> [PROMPT] From the records below, output exactly the lines running from the line containing "disagree := by" through the line containing "LockedTo s n) (hn", and no others.
-- EXERCISE INPUTS follows --
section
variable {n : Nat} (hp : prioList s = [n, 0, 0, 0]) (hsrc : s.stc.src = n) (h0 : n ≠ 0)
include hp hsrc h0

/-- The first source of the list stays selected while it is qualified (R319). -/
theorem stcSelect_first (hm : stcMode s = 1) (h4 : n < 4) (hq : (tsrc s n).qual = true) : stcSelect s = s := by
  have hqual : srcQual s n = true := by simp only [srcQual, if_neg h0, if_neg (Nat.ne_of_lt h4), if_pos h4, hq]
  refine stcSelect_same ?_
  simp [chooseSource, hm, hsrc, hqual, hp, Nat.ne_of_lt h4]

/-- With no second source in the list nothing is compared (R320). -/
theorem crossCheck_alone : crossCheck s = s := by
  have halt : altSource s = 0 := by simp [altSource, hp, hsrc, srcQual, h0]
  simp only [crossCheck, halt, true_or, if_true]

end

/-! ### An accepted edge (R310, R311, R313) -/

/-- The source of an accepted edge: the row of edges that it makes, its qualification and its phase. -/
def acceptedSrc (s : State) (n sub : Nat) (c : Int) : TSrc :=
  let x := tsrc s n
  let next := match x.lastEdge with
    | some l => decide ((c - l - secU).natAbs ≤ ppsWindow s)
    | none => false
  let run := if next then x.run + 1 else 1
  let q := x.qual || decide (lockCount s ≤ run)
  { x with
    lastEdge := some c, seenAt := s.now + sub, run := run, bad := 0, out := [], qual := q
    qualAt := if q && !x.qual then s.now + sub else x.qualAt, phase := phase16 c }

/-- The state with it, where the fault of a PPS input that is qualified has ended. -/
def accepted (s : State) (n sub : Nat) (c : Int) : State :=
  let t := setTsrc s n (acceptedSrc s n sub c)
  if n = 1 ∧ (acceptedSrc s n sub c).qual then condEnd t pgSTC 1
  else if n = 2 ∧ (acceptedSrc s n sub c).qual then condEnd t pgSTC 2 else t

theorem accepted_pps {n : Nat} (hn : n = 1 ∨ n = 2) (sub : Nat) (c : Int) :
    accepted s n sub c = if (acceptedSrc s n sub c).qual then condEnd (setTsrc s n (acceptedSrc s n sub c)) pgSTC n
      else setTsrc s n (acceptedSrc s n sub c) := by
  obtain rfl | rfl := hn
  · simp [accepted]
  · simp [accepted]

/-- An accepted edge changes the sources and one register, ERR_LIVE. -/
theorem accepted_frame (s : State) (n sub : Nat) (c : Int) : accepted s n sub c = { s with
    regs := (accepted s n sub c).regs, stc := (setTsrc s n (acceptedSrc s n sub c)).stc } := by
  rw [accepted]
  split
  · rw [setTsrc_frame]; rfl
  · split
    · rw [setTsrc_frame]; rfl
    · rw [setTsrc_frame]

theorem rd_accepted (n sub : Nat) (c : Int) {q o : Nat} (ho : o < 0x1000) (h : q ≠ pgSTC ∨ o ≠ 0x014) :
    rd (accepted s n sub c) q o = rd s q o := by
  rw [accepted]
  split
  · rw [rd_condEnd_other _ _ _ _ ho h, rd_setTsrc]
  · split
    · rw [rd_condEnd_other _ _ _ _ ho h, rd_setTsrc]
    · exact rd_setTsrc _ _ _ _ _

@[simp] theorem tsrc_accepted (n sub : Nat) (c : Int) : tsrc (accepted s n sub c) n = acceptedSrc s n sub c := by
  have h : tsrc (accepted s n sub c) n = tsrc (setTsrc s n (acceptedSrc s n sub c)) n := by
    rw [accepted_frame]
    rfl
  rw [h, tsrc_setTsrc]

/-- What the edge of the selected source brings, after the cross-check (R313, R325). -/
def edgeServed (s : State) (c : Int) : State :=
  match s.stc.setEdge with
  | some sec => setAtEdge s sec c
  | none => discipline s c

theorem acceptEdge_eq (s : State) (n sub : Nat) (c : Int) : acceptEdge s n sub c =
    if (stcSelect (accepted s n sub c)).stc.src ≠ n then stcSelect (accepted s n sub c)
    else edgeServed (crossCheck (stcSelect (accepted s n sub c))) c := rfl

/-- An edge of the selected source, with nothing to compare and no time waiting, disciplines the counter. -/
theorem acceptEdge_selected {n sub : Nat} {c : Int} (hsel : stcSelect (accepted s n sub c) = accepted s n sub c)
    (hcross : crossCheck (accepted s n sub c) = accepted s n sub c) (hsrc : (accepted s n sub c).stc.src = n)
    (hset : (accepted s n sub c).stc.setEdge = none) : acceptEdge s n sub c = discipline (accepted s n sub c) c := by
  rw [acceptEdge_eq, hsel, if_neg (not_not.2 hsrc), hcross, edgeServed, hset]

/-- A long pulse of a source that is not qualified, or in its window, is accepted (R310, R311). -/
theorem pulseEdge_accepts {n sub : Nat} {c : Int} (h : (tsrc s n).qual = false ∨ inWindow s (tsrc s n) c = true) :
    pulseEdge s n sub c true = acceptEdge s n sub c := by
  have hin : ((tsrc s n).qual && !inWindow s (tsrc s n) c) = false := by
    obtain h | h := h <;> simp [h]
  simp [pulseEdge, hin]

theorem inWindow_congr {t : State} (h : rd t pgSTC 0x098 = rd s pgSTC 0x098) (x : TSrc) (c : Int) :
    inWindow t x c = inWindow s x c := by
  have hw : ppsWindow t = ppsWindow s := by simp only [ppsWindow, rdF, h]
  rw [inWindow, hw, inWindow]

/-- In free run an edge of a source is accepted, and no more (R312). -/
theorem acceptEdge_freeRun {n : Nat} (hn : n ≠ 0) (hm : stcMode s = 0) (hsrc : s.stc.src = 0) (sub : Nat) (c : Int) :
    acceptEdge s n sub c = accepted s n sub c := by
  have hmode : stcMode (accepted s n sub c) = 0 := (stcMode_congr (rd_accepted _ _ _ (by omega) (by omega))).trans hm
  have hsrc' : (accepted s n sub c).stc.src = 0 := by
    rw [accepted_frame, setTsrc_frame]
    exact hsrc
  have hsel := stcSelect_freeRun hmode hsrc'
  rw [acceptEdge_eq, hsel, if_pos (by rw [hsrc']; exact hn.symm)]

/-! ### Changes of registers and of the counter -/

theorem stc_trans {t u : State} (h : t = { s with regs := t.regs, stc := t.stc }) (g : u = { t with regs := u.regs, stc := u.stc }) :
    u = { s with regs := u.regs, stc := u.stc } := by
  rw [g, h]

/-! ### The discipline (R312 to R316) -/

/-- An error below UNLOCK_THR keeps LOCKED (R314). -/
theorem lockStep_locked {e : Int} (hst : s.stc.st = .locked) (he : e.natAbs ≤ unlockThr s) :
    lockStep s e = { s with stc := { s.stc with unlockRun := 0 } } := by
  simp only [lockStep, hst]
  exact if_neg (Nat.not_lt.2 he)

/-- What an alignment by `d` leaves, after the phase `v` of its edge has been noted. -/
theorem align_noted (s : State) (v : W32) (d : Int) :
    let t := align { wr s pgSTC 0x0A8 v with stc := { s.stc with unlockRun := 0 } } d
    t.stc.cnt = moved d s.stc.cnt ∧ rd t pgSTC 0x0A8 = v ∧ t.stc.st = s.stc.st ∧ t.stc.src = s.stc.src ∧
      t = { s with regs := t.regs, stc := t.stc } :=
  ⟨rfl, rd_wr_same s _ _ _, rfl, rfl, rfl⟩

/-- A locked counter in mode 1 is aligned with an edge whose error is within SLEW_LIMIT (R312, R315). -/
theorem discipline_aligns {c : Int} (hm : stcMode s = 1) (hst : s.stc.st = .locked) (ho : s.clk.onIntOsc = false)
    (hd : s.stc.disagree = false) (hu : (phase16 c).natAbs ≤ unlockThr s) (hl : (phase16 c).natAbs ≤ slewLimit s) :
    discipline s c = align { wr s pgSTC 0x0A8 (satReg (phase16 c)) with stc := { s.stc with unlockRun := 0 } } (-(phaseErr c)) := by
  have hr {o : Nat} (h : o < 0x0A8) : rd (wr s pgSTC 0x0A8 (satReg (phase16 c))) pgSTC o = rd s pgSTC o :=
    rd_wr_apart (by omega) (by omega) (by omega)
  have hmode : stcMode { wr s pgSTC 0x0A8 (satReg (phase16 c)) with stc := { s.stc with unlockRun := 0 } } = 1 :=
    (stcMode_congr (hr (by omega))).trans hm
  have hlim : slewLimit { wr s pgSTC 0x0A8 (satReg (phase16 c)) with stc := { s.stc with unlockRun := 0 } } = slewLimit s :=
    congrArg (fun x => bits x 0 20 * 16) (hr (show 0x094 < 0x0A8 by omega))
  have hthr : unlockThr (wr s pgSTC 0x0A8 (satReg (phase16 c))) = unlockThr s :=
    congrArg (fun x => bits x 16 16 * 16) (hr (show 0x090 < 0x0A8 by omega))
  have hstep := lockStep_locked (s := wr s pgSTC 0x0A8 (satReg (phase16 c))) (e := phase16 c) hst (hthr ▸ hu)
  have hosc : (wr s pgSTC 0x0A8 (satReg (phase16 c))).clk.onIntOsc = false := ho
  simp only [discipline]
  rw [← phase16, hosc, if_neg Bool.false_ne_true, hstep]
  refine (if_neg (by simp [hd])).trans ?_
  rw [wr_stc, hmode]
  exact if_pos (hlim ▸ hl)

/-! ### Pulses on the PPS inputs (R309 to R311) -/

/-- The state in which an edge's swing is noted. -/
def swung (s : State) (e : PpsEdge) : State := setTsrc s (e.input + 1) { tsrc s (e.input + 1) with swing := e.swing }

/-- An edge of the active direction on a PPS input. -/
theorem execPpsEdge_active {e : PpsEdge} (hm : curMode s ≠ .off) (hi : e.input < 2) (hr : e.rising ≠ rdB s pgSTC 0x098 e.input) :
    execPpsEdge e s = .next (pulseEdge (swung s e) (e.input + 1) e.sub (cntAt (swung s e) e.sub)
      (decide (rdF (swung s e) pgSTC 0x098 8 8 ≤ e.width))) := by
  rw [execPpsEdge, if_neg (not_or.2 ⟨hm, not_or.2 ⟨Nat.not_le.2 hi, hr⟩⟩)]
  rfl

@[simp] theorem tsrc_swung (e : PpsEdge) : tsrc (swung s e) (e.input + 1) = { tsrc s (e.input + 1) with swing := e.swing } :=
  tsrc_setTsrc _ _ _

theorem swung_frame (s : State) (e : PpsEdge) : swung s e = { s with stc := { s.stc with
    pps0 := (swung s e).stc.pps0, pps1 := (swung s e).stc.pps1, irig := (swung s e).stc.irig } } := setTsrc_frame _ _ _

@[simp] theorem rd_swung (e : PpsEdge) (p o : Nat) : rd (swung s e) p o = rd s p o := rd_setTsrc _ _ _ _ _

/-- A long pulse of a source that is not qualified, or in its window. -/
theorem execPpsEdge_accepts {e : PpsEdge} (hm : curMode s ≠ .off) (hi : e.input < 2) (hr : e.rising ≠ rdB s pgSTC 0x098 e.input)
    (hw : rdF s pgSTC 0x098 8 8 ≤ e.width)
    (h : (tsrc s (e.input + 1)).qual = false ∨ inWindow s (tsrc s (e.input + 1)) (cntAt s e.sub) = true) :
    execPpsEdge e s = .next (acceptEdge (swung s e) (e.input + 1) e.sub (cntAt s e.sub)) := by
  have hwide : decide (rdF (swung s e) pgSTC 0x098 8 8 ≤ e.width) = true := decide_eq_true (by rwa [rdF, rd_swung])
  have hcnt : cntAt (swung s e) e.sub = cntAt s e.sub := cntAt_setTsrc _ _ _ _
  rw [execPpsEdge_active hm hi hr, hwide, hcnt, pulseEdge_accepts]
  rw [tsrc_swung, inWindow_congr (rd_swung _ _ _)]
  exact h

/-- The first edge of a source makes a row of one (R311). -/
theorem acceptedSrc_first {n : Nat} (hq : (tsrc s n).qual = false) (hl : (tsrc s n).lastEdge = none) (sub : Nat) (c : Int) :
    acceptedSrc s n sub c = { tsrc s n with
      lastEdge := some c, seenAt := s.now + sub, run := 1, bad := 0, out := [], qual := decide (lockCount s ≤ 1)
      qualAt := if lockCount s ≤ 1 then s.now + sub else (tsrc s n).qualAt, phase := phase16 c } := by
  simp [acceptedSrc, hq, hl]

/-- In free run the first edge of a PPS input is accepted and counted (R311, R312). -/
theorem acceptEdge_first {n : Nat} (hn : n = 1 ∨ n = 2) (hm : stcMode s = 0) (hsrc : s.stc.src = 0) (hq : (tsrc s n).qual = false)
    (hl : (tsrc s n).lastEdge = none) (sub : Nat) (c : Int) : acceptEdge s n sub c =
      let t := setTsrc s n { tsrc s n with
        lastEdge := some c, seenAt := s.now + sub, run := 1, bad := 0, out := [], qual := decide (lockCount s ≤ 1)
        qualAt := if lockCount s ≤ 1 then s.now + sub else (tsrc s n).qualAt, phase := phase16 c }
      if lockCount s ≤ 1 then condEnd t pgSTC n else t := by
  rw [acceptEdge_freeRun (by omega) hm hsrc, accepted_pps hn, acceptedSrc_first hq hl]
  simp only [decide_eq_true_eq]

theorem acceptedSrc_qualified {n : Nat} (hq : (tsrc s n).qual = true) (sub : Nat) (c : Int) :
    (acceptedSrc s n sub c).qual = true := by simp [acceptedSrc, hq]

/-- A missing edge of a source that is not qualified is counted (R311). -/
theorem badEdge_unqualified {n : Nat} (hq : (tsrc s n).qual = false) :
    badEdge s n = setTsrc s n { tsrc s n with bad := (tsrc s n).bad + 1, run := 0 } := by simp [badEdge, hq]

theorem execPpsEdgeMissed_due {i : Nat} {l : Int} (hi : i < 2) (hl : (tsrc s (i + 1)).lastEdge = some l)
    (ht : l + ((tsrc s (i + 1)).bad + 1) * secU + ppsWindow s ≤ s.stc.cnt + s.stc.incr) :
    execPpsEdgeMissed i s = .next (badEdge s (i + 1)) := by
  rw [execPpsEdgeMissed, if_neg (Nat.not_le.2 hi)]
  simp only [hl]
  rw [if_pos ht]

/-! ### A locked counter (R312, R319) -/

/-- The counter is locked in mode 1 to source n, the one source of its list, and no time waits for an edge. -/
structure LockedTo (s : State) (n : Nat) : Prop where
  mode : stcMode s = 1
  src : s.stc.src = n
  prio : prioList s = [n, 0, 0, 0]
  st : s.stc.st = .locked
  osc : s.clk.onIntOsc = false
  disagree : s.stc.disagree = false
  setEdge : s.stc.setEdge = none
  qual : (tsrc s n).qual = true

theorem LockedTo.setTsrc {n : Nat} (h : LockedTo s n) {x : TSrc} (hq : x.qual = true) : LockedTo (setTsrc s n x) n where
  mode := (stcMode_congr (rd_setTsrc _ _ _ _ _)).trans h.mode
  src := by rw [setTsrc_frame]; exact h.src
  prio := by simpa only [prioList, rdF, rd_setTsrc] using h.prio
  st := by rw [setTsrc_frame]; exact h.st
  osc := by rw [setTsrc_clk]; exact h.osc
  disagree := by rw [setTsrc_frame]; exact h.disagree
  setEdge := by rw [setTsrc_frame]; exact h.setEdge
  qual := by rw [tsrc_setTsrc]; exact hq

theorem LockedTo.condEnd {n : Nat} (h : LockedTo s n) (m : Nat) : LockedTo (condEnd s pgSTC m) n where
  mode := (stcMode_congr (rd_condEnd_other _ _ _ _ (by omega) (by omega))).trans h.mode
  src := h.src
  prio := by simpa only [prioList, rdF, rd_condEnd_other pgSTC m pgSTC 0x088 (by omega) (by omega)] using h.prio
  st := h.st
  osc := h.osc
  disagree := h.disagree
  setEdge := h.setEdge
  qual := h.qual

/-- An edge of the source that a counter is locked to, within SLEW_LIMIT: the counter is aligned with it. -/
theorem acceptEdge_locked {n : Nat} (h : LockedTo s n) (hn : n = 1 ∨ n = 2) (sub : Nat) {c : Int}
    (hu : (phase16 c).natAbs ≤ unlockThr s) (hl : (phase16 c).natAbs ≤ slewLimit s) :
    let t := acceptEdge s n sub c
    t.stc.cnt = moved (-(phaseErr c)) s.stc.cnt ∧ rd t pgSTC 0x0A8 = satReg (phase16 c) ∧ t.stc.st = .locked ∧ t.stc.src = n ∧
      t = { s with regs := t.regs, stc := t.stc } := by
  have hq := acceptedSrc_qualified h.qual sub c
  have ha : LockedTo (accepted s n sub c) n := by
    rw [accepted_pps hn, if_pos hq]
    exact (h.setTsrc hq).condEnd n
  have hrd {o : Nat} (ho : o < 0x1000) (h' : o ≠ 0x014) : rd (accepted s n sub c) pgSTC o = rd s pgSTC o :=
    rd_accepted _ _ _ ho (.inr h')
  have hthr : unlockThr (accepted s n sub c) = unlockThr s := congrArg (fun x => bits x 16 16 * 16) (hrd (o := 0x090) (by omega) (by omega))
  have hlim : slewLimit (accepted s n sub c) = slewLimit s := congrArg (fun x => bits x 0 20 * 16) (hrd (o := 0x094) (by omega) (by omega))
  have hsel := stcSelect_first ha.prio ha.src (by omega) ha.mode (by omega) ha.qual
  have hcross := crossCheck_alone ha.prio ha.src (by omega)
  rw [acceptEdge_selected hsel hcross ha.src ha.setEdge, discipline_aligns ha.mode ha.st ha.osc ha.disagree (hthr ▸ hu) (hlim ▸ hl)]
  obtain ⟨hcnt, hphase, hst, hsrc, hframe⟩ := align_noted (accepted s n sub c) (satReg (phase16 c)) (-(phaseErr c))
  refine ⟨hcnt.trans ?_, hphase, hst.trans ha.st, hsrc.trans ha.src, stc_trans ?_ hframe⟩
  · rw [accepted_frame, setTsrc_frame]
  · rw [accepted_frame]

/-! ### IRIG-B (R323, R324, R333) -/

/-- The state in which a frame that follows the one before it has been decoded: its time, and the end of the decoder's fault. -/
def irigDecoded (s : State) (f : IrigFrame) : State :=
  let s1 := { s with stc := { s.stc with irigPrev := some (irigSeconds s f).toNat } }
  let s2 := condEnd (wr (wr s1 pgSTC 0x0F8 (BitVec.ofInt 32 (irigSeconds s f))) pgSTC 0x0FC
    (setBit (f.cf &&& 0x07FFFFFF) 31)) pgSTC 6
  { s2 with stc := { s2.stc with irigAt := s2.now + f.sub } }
-- EXERCISE INPUTS concluded --
> [EXERCISE RESPONSE]
  disagree := by rw [setTsrc_frame]; exact h.disagree
  setEdge := by rw [setTsrc_frame]; exact h.setEdge
  qual := by rw [tsrc_setTsrc]; exact hq

theorem LockedTo.condEnd {n : Nat} (h : LockedTo s n) (m : Nat) : LockedTo (condEnd s pgSTC m) n where
  mode := (stcMode_congr (rd_condEnd_other _ _ _ _ (by omega) (by omega))).trans h.mode
  src := h.src
  prio := by simpa only [prioList, rdF, rd_condEnd_other pgSTC m pgSTC 0x088 (by omega) (by omega)] using h.prio
  st := h.st
  osc := h.osc
  disagree := h.disagree
  setEdge := h.setEdge
  qual := h.qual

/-- An edge of the source that a counter is locked to, within SLEW_LIMIT: the counter is aligned with it. -/
theorem acceptEdge_locked {n : Nat} (h : LockedTo s n) (hn : n = 1 ∨ n = 2) (sub : Nat) {c : Int}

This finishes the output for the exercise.